/-! ## Salvage (R151, R157, R158) -/

/-- SALVAGE_START: the relays for the position are complete and no step of the convoy is aborting; a step whose vote nobody holds is one
that aborts, and is waited for (R120, R151). Operations that waited demand their lines now. -/
def State.salvStart (s : State) : State :=
  let ok := fun (x : SalvPos) => s.steps.recs.all (fun r => r.state != .aborting && s.relayComplete r x.convoy x.pos && (r.votes.find (x.convoy, x.pos)).isSome)
  let go := s.salv.filter (fun x => !x.started && ok x)
  if s.quiet || go.isEmpty then s else
  let s0 := State.evH { s with salv := mapIf (fun x => go.contains x) (fun x => { x with started := true }) s.salv } .salvageStart []
  let s1 := foldS go (fun x s => s.adoptRecords (s.steps.replicas.get [] (x.convoy, x.pos))) s0
  foldS s1.lquays (fun l s => foldS ((s.lquay l).ops.filter (fun o => o.stage == .waitSalvage)) (fun o s => s.demandSalvage l (lineOf o.addr)) s) s1

/-- The stripes of a convoy on a quay whose piece at this device is present and not yet rebuilt, ascending (R157). -/
def State.salvTodo (s : State) (l : Nat) (c : Convoy) : List Nat :=
  (List.range (c.stripes l)).filter (fun st =>
    let r := c.role st
    (if r < c.k then c.present l st r else !(c.presentIdx l st).isEmpty) &&
    !(s.lquay l).salv.units.contains (c.idx, c.pieceNo l st))

/-- Background salvage: up to 64 stripes of each quay under way, in ascending order; at the end SALVAGE_DONE, and the map is
released (R157, R158). -/
def State.salvGo (s : State) : State :=
  foldS (s.salv.filter (·.started)) (fun x s =>
    let c := s.convoy x.convoy
    let left := s.lquays.map (fun l => (l, s.salvTodo l c))
    if left.all (fun e => e.2.isEmpty) then
      let s1 := { s with salv := s.salv.filter (· ≠ x), job := { s.job with standIns := s.job.standIns.filter (fun e => !(e.1 == x.convoy && e.2.1 == x.pos)) } }
      let s2 := foldS s1.lquays (fun l s => s.mapClear l x.convoy) s1
      s2.evH .salvageDone []
    else foldS left (fun e s =>
      let q := s.lquay e.1
      if q.salv.parked || s.quiet then s else
      let s := s.salvClaim e.1
      let room := if s.hasBerth e.1 .background salvWork then 64 - q.salv.passes.length else 0
      let go := (e.2.filter (fun st => (s.passOf e.1 c.idx st).isNone && !s.rebuilding e.1 c.idx (c.pieceNo e.1 st) 32 && !(match s.pieceAddr c e.1 st 0 with
        | some a => q.lostLines.contains a
        | none => true))).take room
      foldS go (fun st s => s.startPass e.1 c.idx st [c.role st] [] false [] 0) s) s) s

/-- The units of ballast in use on a quay: the pieces kept there and the passes that build more (R166, R179). -/
def State.ballastUsed (s : State) (l : Nat) : Nat :=
  (s.xpar.lines.filter (fun e => e.1.2.1 == l && e.1.2.2.2.2 == 0)).length +
    ((s.lquay l).salv.passes.filter (fun p => p.background && p.lost.any (fun r => s.standInFor (s.convoy p.convoy) l p.stripe r))).length

/-- Extra parity on a quay is given up for stand-ins: its copies stop and its ballast is freed (R166, R179). -/
def State.xparGiveUp (s : State) (l : Nat) : State :=
  let extra := fun (e : (Nat × Nat × Nat × Nat × Nat) × Line) => e.1.2.1 == l && e.1.2.2.2.1 == (s.convoy e.1.1).n
  let gone := (s.xpar.lines.filter (fun e => extra e && e.1.2.2.2.2 == 0)).map (fun e => (e.1.1, l, e.1.2.2.1))
  let s1 := s.modLquay l (fun q => { q with conv := { q.conv with anch := q.conv.anch.filter (fun a => a.cause != .xparity) } })
  { s1 with xpar := { s1.xpar with lines := s1.xpar.lines.filter (fun e => !extra e), stripes := (gone ++ s1.xpar.stripes).eraseDups,
                                   live := s1.xpar.live.filter (fun e => e.2 != l) } }

/-- Room in the ballast of a quay for one more stand-in: where it is short, extra parity goes first (R166, R179, log 81). -/
def State.ballastFor (s : State) (l : Nat) : State × Bool :=
  let room := fun (s : State) => decide (s.ballastUsed l < Config.ballastUnits l)
  if room s then (s, true) else
  let s1 := s.xparGiveUp l
  (s1, room s1)

/-- The roles of a convoy's stripe kept as stand-ins by this device, for displaced quays, and not yet built (R166). -/
def State.standInGo (s : State) : State :=
  foldS s.job.displaced (fun e s =>
    let l := e.2
    if !s.serving l || (s.lquay l).salv.parked then s else
    let todo := fun (s : State) (c : Convoy) (st r : Nat) => !((s.xpar.lines.find (c.idx, l, st, r, 0)).isSome || (r < c.k && !c.present l st r) ||
      (c.presentIdx l st).isEmpty)
    foldS (((List.range 16).map s.convoy).filter (fun c => decide (2 ≤ c.k) && (List.range c.n).any (fun x => c.dev x == e.1))) (fun c s =>
      foldS (List.range (c.stripes l)) (fun st s =>
        foldS ((List.range c.n).filter (fun r => c.dev (c.rolePos st r) == e.1 && s.standInFor c l st r)) (fun r s =>
          if !todo s c st r then s else
          let s := s.salvClaim l
          if !s.hasBerth l .background salvWork || 64 ≤ (s.lquay l).salv.passes.length then s
          else
            let b := s.ballastFor l
            if b.2 then b.1.startPass l c.idx st [r] [] false [] 0 else b.1) s) s) s) s

/-- The pass a message belongs to: one this device runs, or one another standby runs for a stripe in which this one has a piece. -/
def State.passFor (s : State) (l : Nat) (m : SalvMsg) : Option Pass :=
  (s.lquay l).salv.passes.find? (fun p => p.home == m.home && p.no == m.no && p.convoy == m.hd.convoy && p.stripe == m.stripe)

/-- Helper lines (R153, R156, R159): a piece that does not read is left out and the pass repeated; the last piece of a demand
pass decodes its lines. `judge` takes the pieces of an audit (R350). -/
def State.helperIn (s : State) (l : Nat) (m : SalvMsg) (judge : State → Pass → State) : State :=
  match s.passFor l m with
  | none => s.countL l 0x0D 1
  | some p =>
    if p.background && (s.lquay l).salv.parked then s.salvSpool l (.lines s.ident.device m) m else
    let c := s.convoy p.convoy
    let r := c.passRole p.stripe m.pos
    if !p.helpers.contains r then s.countL l 0x0D 1
    else if m.bad && !p.audit then s.passRepeat l p [r]
    else
      let p' := if m.bad then { p with bad := r :: p.bad } else { p with pieces := p.pieces.set r (m.sums.getD 0 []) }
      let s1 := s.modLquay l (fun q => { q with salv := { q.salv with passes := mapIf (fun x => x == p) (fun _ => p') q.salv.passes } })
      if !p.helpers.all (fun x => (p'.pieces.find x).isSome || p'.bad.contains x) then s1
      else if p.audit then judge s1 p'
      else (s1.finishDemand l p').passReleased l p.convoy p.stripe

/-- A chain's sums at a standby (R157): its piece is rebuilt, and what was held for the pass goes on. A failed access to the berth of the
working set repeats the pass (R312). -/
def State.chainIn (s : State) (l : Nat) (m : SalvMsg) : State :=
  match s.passFor l m with
  | none => s.countL l 0x0D 1
  | some p =>
    if p.background && (s.lquay l).salv.parked then s.salvSpool l (.chain s.ident.device m) m
    else if m.sums.length != p.lost.length then (if p.home == s.ident.device then s.passRepeat l p [] else s)
    else
      let u := s.berthUse l .background salvWork (.access 0 4096)
      if !u.2 then (if p.home == s.ident.device then u.1.passRepeat l p [] else u.1)
      else (u.1.finishChain l p m.sums).passReleased l p.convoy p.stripe

/-- Whether a spooled item carries an old epoch: it is discarded at the merge (R61). -/
def State.spoolOld (s : State) (t : Tx) : Bool := match t with
  | .lines _ m | .chain _ m | .frozenA _ m => decide (m.hd.epoch < s.job.epoch)
  | _ => false

/-- Merge the spool of a resumed quay in order of arrival, items of an old epoch discarded (R60, R61); a pass fenced meanwhile has its
replacement pieces asked for. -/
def State.salvMerge (s : State) (l : Nat) : State :=
  let sp := (s.lquay l).salv.spool
  let s1 := (s.modLquay l (fun q => { q with salv := { q.salv with spool := [] } })).berthFreeWork l .spool spillWork
  (foldS (sp.filter (fun t => !s.spoolOld t)) (fun t s => match t with
    | .lines _ m => s.helperIn l m (fun s _ => s)
    | .chain _ m => s.chainIn l m
    | .frozenA _ m => s.frozenIn l m
    | _ => s) s1).passesAgain l

/-- What salvage of a quay spilled cannot be read back: its passes are repeated (R312). That restarts parking, which after RECOVERY_LIMIT restarts
makes the quay report a fatal internal error (R376, R377). -/
def State.spillFault (s : State) (l : Nat) : State :=
  let n := (s.lquay l).salv.tries
  let r := s.restart ((s.phys l).getD 0) 6 l n
  let s1 := r.1.modLquay l (fun q => { q with salv := { q.salv with tries := n + 1 } })
  let s2 := foldS ((s1.lquay l).salv.passes.filter Pass.background) (fun p s => s.passAgain l p []) s1
  if r.2 then s2.fatalL l else s2

/-- Background salvage of a quay resumes once the berth of its working set is there: what it spilled is restored, then its spool is
merged, then new pieces are asked for (R60). -/
def State.salvResume (s : State) (l : Nat) : State :=
  let work := !(s.lquay l).salv.passes.all (fun p => !p.background) || !(s.lquay l).salv.spool.isEmpty
  let s1 := if work then s.salvClaim l else s
  if work && !s1.hasBerth l .background salvWork then s1 else
  let u := s1.berthUse l .spill spillWork (.access 0 128)
  let s2 := u.1.modLquay l (fun q => { q with salv := { q.salv with parked := false, mark := false, tries := if u.2 then 0 else q.salv.tries } })
  ((if u.2 then s2 else s2.spillFault l).berthFreeWork l .spill spillWork).salvMerge l

/-- Whether a collective holds an SRAM berth of a pool on a quay. -/
def State.collHolds (s : State) (l pool : Nat) : Bool :=
  (s.lquay l).pools.live.any (fun b => (b.owner == .accum || b.owner == .staging) && b.pool == pool && !b.mem)

/-- What a higher class parked resumes once no collective holds such berths there, unless a park manifest marked it (R57). -/
def State.classGo (s : State) : State :=
  if s.quiet then s else
  let s1 := foldS s.lquays (fun l s => if (s.lquay l).salv.parked && !(s.lquay l).salv.mark && !s.collHolds l 5 then s.salvResume l else s) s
  if s1.lquays.any (fun l => s1.collHolds l 4) then s1 else s1.modFlush (fun f => if f.mark then f else { f with parked := false })

/-! ## Declaring a quay failed (R162) -/

/-- The quay that makes a declaration: logical quay 0, or for logical quay 0 the quay of the lowest other index. -/
def State.declarer (s : State) (l : Nat) : Nat :=
  if l == 0 then ((s.lquays.find? (fun x => x != 0)).bind s.phys).getD 0 else s.q0

/-- The ring of position `l` is lost, where that ring lies there: RING_UNAVAILABLE, and no manifest of it acts any more, those held included
(R45). -/
def State.manRingLost (s : State) (d l : Nat) (host : Bool) : State :=
  let x := if host then s.man.host else s.man.verdict
  if x.unavail || s.param? s.q0 (if host then .hostRingQuay else .verdictRingQuay) != some l then s else
  let held := s.man.held.filter (fun h => h.ring == host)
  let asked := s.man.asked.filter (fun e => (manType e.toNat == 3) == host)
  let s1 := { s with man := { s.man with held := held, asked := asked } }
  State.evQ (if host then { s1 with man := { s1.man with host := { x with unavail := true } } }
    else { s1 with man := { s1.man with verdict := { x with unavail := true } } }) d .ringUnavailable [(8, b2n (!host))]

/-- Without a relief quay the channels leave service: displacement notices, the rings of that position, the requests that wait
(R20, R45, R166, R371). DESIGN CHOICE (log 106): stand-in holders are told as well as the members, and the standbys of the roster, which are to
salvage from the stand-ins. -/
def State.lostNoRelief (s : State) (l : Nat) : State :=
  let d := s.declarer l
  let s1 := s.evQ d .quayLostNoRelief [(8, l)]
  let s2 := { s1 with refr := { s1.refr with running := s1.refr.running.filter (fun x => x.pos != l), resync := s1.refr.resync.filter (fun x => x.pos != l),
                                             toStage := s1.refr.toStage.filter (fun e => e.1 != l) },
                      job := { s1.job with displaced := if s.jobOn then (s.ident.device, l) :: s1.job.displaced else s1.job.displaced } }
  let out := (s.lquays.find? (fun x => x != l)).getD 0
  let devs := (s.convoys.flatMap (fun c => (s.otherPos c).map c.dev ++ (List.range c.n).map (s.convoy c.xp).dev) ++
    (s.job.roster.filter (fun e => e.2 == 2)).map (·.1)).eraseDups.filter
    (fun x => x != s.ident.device && x != 0xFFFFF)
  let s3 := if s.jobOn then foldS devs (fun x s => s.sendFence out x (s.fencePkt 4 0 s.ident.device l 0 0 0 0 0 s.tide.now)) s2 else s2
  let s4 := (s3.manRingLost d l true).manRingLost d l false
  let s5 := if l == 0 && s4.ev.reach && !s4.ev.evFail then State.evQ { s4 with ev := { s4.ev with evFail := true, retry := [] } } d .evtPathFail [(40, 0)]
    else { s4 with ev := { s4.ev with retry := if l == 0 then [] else s4.ev.retry } }
  let s5 := if l == 0 then s5.evFlush else s5
  let wait := s5.cpWait.filter (fun e => e.2.pos == l)
  foldS wait (fun e s => s.cpAnswer l e.2.lane e.2.tag 1 0 false false) { s5 with cpWait := s5.cpWait.filter (fun e => e.2.pos != l) }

§ Directions
Reproduce every line of the listing above in which the string "stripes" appears.

§ Task answer
/-- The stripes of a convoy on a quay whose piece at this device is present and not yet rebuilt, ascending (R157). -/
  (List.range (c.stripes l)).filter (fun st =>
/-- Background salvage: up to 64 stripes of each quay under way, in ascending order; at the end SALVAGE_DONE, and the map is
  { s1 with xpar := { s1.xpar with lines := s1.xpar.lines.filter (fun e => !extra e), stripes := (gone ++ s1.xpar.stripes).eraseDups,
      foldS (List.range (c.stripes l)) (fun st s =>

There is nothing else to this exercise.